> Task description
In the listing below, find the line with "s.flashWaiter c (flashBase + o) n = some" and the line with "(s.ftl.ready = true →". Repeat those two lines and all lines between them exactly.

> Data supplied
/-- R314, R316, R317, R321: what a home serves. A promotion of a RESIDENT folio whose payload has the CHECK of its header is answered
with it; PINS rises by one and AGE becomes the tick; the end of the promotion lowers PINS again. A refresh sets AGE, and a
question about a slot is answered. A write-back to an unpinned slot goes to a free frame, or to that of a KEEP folio that has
one, and the header then names that frame, the payload's size and its CRC-32C; to a pinned slot it waits. A promotion of an ABSENT
slot, or of one outside the directory, is answered with ALLOC_FAULT. -/
def Sys2Proof.Claims.FolioHome : Prop :=
  ∀ (s : State) (n : Nat) (e : DirEntry) (chip : Half), Healthy s → s.folio.run = true →
    (Entry s n e → e.state = 1 → e.size ≤ 65536 → e.loc < s.folio.frameCount →
      (crc32c (s.peek (s.folio.frameOff e.loc) e.size)).toNat = e.check → ∃ t,
      exec (.promotion { chip := chip, slot := n }) s = .next t ∧
      t = { s with mem := t.mem, folio := { s.folio with serving := s.folio.serving ++ [(chip, n)] }, out := t.out } ∧
      t.out = s.out ++ [.folioAnswer chip n .ok (BitVec.ofNat 32 e.format) (s.peek (s.folio.frameOff e.loc) e.size)] ∧
      t.peek (s.slotOff n) 64 = DirEntry.bytes { e with pins := min 65535 (e.pins + 1), age := s.tick.number % 2 ^ 48 } ∧
      SameBut s t [(s.slotOff n, 64)]) ∧
    (Entry s n e → (chip, n) ∈ s.folio.serving → ∃ t, exec (.promotion { chip := chip, slot := n, kind := .ending }) s = .next t ∧
      t = { s with mem := t.mem, folio := { s.folio with serving := s.folio.serving.erase (chip, n) } } ∧
      t.peek (s.slotOff n) 64 = DirEntry.bytes { e with pins := e.pins - 1 } ∧ SameBut s t [(s.slotOff n, 64)]) ∧
    (Entry s n e → e.state ≠ 0 → ∃ t, exec (.promotion { chip := chip, slot := n, kind := .refresh }) s = .next t ∧
      t = { s with mem := t.mem } ∧ t.peek (s.slotOff n) 64 = DirEntry.bytes { e with age := s.tick.number % 2 ^ 48 } ∧
      SameBut s t [(s.slotOff n, 64)]) ∧
    exec (.promotion { chip := chip, slot := n, kind := .probe }) s = .next { s with
      out := s.out ++ [.folioAnswer chip n (if n < s.folio.dirSlots then .ok else .allocFault) 0 []] } ∧
    (∀ (m : WriteBackMsg), m.chip = chip → m.slot = n → m.failAt = none → m.data.length ≤ 65536 → Entry s n e → e.state < 3 →
      (∀ w ∈ s.folio.writing, w.slot ≠ n) → let keep := m.keep || (e.keep && e.state != 0)
      (e.pins ≠ 0 → exec (.writeBack m) s = .next s) ∧
      (e.pins = 0 → (keep = true → e.state = 1 → e.loc < s.folio.frameCount) →
        s.folio.frames.Pairwise (· < ·) → (∀ f ∈ s.folio.frames, f < s.folio.frameCount) →
        s.folio.frames.length < s.folio.frameCount → ∃ t i, exec (.writeBack m) s = .next t ∧ i < s.folio.frameCount ∧
          (keep = true ∧ e.state = 1 ∧ i = e.loc ∨ (keep = false ∨ e.state ≠ 1) ∧ i ∉ s.folio.frames) ∧ i ∈ t.folio.frames ∧
          t = { s with mem := t.mem, free := t.free, out := t.out, folio := { s.folio with
            frames := t.folio.frames, units := t.folio.units } } ∧
          t.out = s.out ++ [.folioAnswer chip n .ok m.format []] ∧ t.peek (s.folio.frameOff i) m.data.length = m.data ∧
          t.peek (s.slotOff n) 64 = DirEntry.bytes ⟨1, keep, i, m.format.toNat, m.data.length,
            s.tick.number % 2 ^ 48, 0, (crc32c m.data).toNat⟩ ∧
          SameBut s t [(s.slotOff n, 64), (s.folio.frameOff i, m.data.length)])) ∧
    ((Entry s n e ∧ e.state = 0 ∨ s.folio.dirSlots ≤ n) → exec (.promotion { chip := chip, slot := n }) s =
      .next { s with out := s.out ++ [.folioAnswer chip n .allocFault 0 []] })

/-- R318: a home short of frames spills its oldest unpinned RESIDENT folio that is not KEEP to a unit of the spill area: the
header reads SPILLING; with no unit free, SPILL_FULL is set. At the end of the flash write the header is SPILLED with the
unit; when the write failed, it is RESIDENT again, the unit is free, and the next candidate is tried. With frames to spare, or
none to spill, nothing begins. -/
def Sys2Proof.Claims.FolioSpills : Prop :=
  ∀ (s : State) (n u : Nat) (e : DirEntry), Healthy s → s.folio.run = true →
    (s.folio.freeFrames ≠ 0 → s.folio.lowater ≤ s.folio.freeFrames → exec .spill s = .next s) ∧
    (s.folio.freeFrames = 0 ∨ s.folio.freeFrames < s.folio.lowater →
      (s.spillVictim.1 = none → exec .spill s = .next { s with folio := { s.folio with passed := [] } }) ∧
      (s.spillVictim.1 = some (n, e) →
        (parseDir (s.peek (s.slotOff n) 64) = some e ∧ e.state = 1 ∧ e.pins = 0 ∧ e.keep = false ∧ n ∉ s.folio.passed ∧
          ∀ m f, m < s.folio.dirSlots → parseDir (s.peek (s.slotOff m) 64) = some f → f.state = 1 → f.pins = 0 →
            f.keep = false → m ∉ s.folio.passed → e.age < f.age ∨ e.age = f.age ∧ n ≤ m) ∧
        (s.folio.spillUnits ≤ s.folio.areaUsed.length →
          exec .spill s = .next { s with folio := { s.folio with spillFull := true } }) ∧
        (s.folio.units.Pairwise (· < ·) → s.folio.areaUsed.length < s.folio.spillUnits → ∃ t v, exec .spill s = .next t ∧
          s.folio.spillBase ≤ v ∧ v < s.folio.spillBase + s.folio.spillUnits ∧ v ∉ s.folio.units ∧
          t = { s with mem := t.mem, free := s.free + 1, folio := { s.folio with
            units := insertNat v s.folio.units, spilling := s.folio.spilling ++ [(n, v)] } } ∧
          t.peek (s.slotOff n) 64 = DirEntry.bytes { e with state := 3 } ∧ SameBut s t [(s.slotOff n, 64)]))) ∧
    (s.folio.spilling.find? (fun x => x.1 == n) = some (n, u) → Entry s n e →
      (∃ t, t = { s with mem := t.mem, folio := { s.folio with
          passed := insertNat n s.folio.passed
          spilling := s.folio.spilling.filter (fun x => x.1 != n), units := s.folio.units.filter (· != u) } } ∧
        t.peek (s.slotOff n) 64 = DirEntry.bytes { e with state := 1 } ∧ SameBut s t [(s.slotOff n, 64)] ∧
        exec (.spillEnd n false) s = exec .spill t) ∧
      (((flashWrite (flashBase + 65536 * u) (s.peek (s.folio.frameOff e.loc) e.size) true).exec s).1 = .ok () →
        ∃ t, exec (.spillEnd n true) s = .next t ∧ t.folio = { s.folio with
          spilling := s.folio.spilling.filter (fun x => x.1 != n), frames := s.folio.frames.filter (· != e.loc)
          spills := min (2 ^ 16 - 1) (s.folio.spills + 1), passed := [], touched := t.folio.touched } ∧
        t.peek (s.slotOff n) 64 = DirEntry.bytes { e with state := 2, loc := u })) ∧
    (s.folio.spilling.find? (fun x => x.1 == n) = none → ∀ ok, exec (.spillEnd n ok) s = .next s)

/-- R314, R316 to R318, R321: promotions, write-backs and spills at the home. -/
def Obligations.FolioHomes : Prop := FolioHome ∧ FolioSpills

/-- R314, R315, R320: at the requester, the payload that answers a promotion fills its local frame, the local entry is
RESIDENT, clean, with the payload's format and size, and the home is told that the promotion has ended; a home that has the slot
of a PROMOTE with NEW lets its frame be bound, dirty; and the answer to an eviction that nothing wrote to meanwhile empties its
entry. An answer for no transfer changes nothing. A FOLIO command whose limit
has run out ends with TIMEOUT; before that, nothing changes. -/
def Obligations.FolioRequester : Prop :=
  ∀ (s : State) (h : Nat), s.mem.wf = true →
    (∀ (x : LocalEntry) (kind : FolioKind), Healthy s → s.folio.transfers.find? (fun e => e.1 == h) = some (h, kind) →
      parseLocal (s.peek (s.folio.tableOff + 64 * h) 64) = .ok x → h < s.folio.t1Count → s.folioWaiters h 4 = [] →
      let rest : Folio := { s.folio with transfers := s.folio.transfers.filter (fun e => e.1 != h)
                                         touched := s.folio.touched.filter (· != h) }
      let entry (t : State) (e : LocalEntry) : Prop := t.peek (s.folio.tableOff + 64 * h) 64 = e.bytes
      (∀ (fmt : Word32) (data : List Byte), kind = .promote → data.length ≤ 65536 → ∃ t,
        exec (.folioTransferEnd h (.payload fmt data.length data)) s = .next t ∧
        t.peek (s.folio.localOff h) data.length = data ∧ entry t ⟨2, false, false, x.slot, x.chip, fmt.toNat, data.length⟩ ∧
        SameBut s t [(s.folio.localOff h, data.length), (s.folio.tableOff + 64 * h, 64)] ∧ t.folio = rest ∧
        t.out = s.out ++ [.folioEnd (BitVec.ofNat 16 x.chip) x.slot]) ∧
      (∀ chip slot format size, kind = .new chip slot format size false → ∃ t, exec (.folioTransferEnd h .done) s = .next t ∧
        entry t ⟨2, true, false, slot, chip, format, size⟩ ∧ SameBut s t [(s.folio.tableOff + 64 * h, 64)] ∧
        t.folio = { rest with keeps := s.folio.keeps.filter (· != h) } ∧ t.out = s.out) ∧
      (kind = .evict → x.cancel = false → s.folio.touched.contains h = false → ∃ t,
        exec (.folioTransferEnd h .done) s = .next t ∧ entry t ⟨0, false, false, 0, 0, 0, 0⟩ ∧
        SameBut s t [(s.folio.tableOff + 64 * h, 64)] ∧ t.folio = { rest with keeps := s.folio.keeps.filter (· != h) } ∧
        t.out = s.out)) ∧
    (s.folio.transfers.find? (fun e => e.1 == h) = none → ∀ a, exec (.folioTransferEnd h a) s = .next s) ∧
    (∀ (c : CoreId) (k : QCmd), (s.core c).sq.cmds.head? = some k →
      (k.started = false ∨ k.waits < s.folio.timeout ∨ k.result.isSome = true → exec (.folioTimeout c) s = .next s) ∧
      (Only s c k → OthersRun s c → IsFolio k → k.started = true → k.result = none → k.await ≠ 1 →
        s.folio.timeout ≤ k.waits → ∃ t, exec (.folioTimeout c) s = .next t ∧ HasEnded t c k .timeout ∧
          t.folio = { s.folio with timeouts := min (2 ^ 16 - 1) (s.folio.timeouts + 1) }))

/-- R324, R325: the flash translation layer, with the error trigger of R531 off. A write within one unit goes to a block that holds
nothing, with a journal record; it reads back at once, every other flash byte stays, and its answer waits for the commit. A
commit keeps what every logical unit reads as, makes it safe, and answers the writes that waited. A read leaves the data as
it is, and the command that awaits it receives it. While the layer is not ready, and for writes while it is read-only,
requests fail with LOWER_TIER and change nothing. FTL_START replays the journal, drops what was not committed and sets LOCK; it
does nothing where the configuration leaves the layer stopped. -/
def Obligations.FlashLayer : Prop :=
  ∀ s : State, NoTrigger s → s.nand.wf = true →
    (∀ w ∈ s.ftl.waiting, ∃ r ∈ s.ftl.pendingRecs, r.seq < w.seq) →
    let map (l : Nat) : Nat := s.ftl.mapBase.toNat * 65536 + 4 * l
    let only (t : State) : Prop := t = { s with mem := t.mem, nand := t.nand, ftl := t.ftl, damage := t.damage
                                                hbmStacks := t.hbmStacks, folio := t.folio, out := t.out }
    let refused : State := { s with out := s.out ++ [.access .lowerTier []] }
    (∀ (o n : Nat) (data : List Byte) (b : Nat), data.length = n → 0 < n → o / 65536 = (o + n - 1) / 65536 →
      flashBase + o + n ≤ flashEnd → o + n ≤ s.ftl.capacity * 65536 → s.ftl.ready = true →
      (s.ftl.readOnly = false → s.ftl.newBlock = some b → ∃ t, exec (.flashWrite (flashBase + o) data true) s = .next t ∧
        only t ∧ t.out = s.out ∧ t.ftl.waiting = s.ftl.waiting ++ [⟨s.ftl.nextSeq + 1, none⟩] ∧
        t.ftl.pendingRecs = s.ftl.pendingRecs ++ [⟨s.ftl.nextSeq, o / 65536, b⟩] ∧ t.flashBytes o n = data ∧
        (∀ a, a < o ∨ o + n ≤ a → t.flashBytes a 1 = s.flashBytes a 1) ∧ t.ftl.journal = s.ftl.journal ∧
        (Healthy s → OffFrames s (map (o / 65536)) 4 → SameBut s t [(map (o / 65536), 4)] ∧ t.damage = s.damage ∧
          t.hbmStacks = s.hbmStacks ∧ t.folio = s.folio)) ∧
      (s.ftl.readOnly = true → exec (.flashWrite (flashBase + o) data true) s = .next refused) ∧
      (∀ d, mapFind s.ftl.current (o / 65536) = some d → (s.ftl.block d).reads + 1 ≠ s.ftl.rdLimit * 1000 →
        let t := { s with ftl := s.ftl.setBlock d { s.ftl.block d with reads := (s.ftl.block d).reads + 1 } }
        ((∀ c, s.flashWaiter c (flashBase + o) n = none) → exec (.flashRead (flashBase + o) n true) s = .next t) ∧
        (∀ c k, (∀ c', c'.val < c.val → s.flashWaiter c' (flashBase + o) n = none) →
          s.flashWaiter c (flashBase + o) n = some k → ∃ l, exec (.flashRead (flashBase + o) n true) s =
            .next (t.putCmd c { k with reads := l }) ∧ ∀ u, flashBase + o ≤ u → u % 64 = 0 → u + 64 ≤ flashBase + o + n →
              (s.chip * 2 ^ 48 + u, s.flashBytes (u - flashBase) 64) ∈ l))) ∧
    (s.ftl.ready = false → ∀ o n data, data.length = n → 0 < n → flashBase + o + n ≤ flashEnd →
      ((∀ c, s.flashWaiter c (flashBase + o) n = none) → exec (.flashRead (flashBase + o) n true) s = .next s) ∧
      exec (.flashWrite (flashBase + o) data true) s = .next refused ∧ exec .journalCommit s = .next s) ∧
    (s.ftl.ready = true → ∃ t, exec .journalCommit s = .next t ∧
      t.ftl.commits = min (2 ^ 32 - 1) (s.ftl.commits + 1) ∧ t.ftl.waiting = [] ∧
      (∀ l, mapFind t.ftl.committed l = mapFind s.ftl.current l) ∧ (∀ a, t.flashBytes a 1 = s.flashBytes a 1) ∧
      ((∀ w ∈ s.ftl.waiting, w.back = none) →
        t = { s with mem := t.mem, nand := t.nand, ftl := t.ftl, damage := t.damage, hbmStacks := t.hbmStacks, folio := t.folio
                     free := t.free, out := s.out ++ s.ftl.waiting.map fun _ => .access .ok [] })) ∧
    (s.ftl.ready = true ∨ s.cfg.ftl = 0 → ∀ bad, exec (.ftlStart bad) s = .next s) ∧
    (s.ftl.ready = false → s.cfg.ftl ≠ 0 → ∀ bad, ∃ t, exec (.ftlStart bad) s = .next t ∧ t.ftl.ready = true ∧
      t.ftl.lock = true ∧ t.ftl.pendingRecs = [] ∧ t.ftl.journal = replay bad none s.ftl.journal ∧
      t.ftl.nextSeq = nextAfter s.ftl.nextSeq t.ftl.journal ∧
      t.ftl.mapBase = BitVec.ofNat 32 s.cfg.ftl ∧ t.nand = s.nand ∧ t.cores = s.cores)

> Answer box
          s.flashWaiter c (flashBase + o) n = some k → ∃ l, exec (.flashRead (flashBase + o) n true) s =
            .next (t.putCmd c { k with reads := l }) ∧ ∀ u, flashBase + o ≤ u → u % 64 = 0 → u + 64 ≤ flashBase + o + n →
              (s.chip * 2 ^ 48 + u, s.flashBytes (u - flashBase) 64) ∈ l))) ∧
    (s.ftl.ready = false → ∀ o n data, data.length = n → 0 < n → flashBase + o + n ≤ flashEnd →
      ((∀ c, s.flashWaiter c (flashBase + o) n = none) → exec (.flashRead (flashBase + o) n true) s = .next s) ∧
      exec (.flashWrite (flashBase + o) data true) s = .next refused ∧ exec .journalCommit s = .next s) ∧
    (s.ftl.ready = true → ∃ t, exec .journalCommit s = .next t ∧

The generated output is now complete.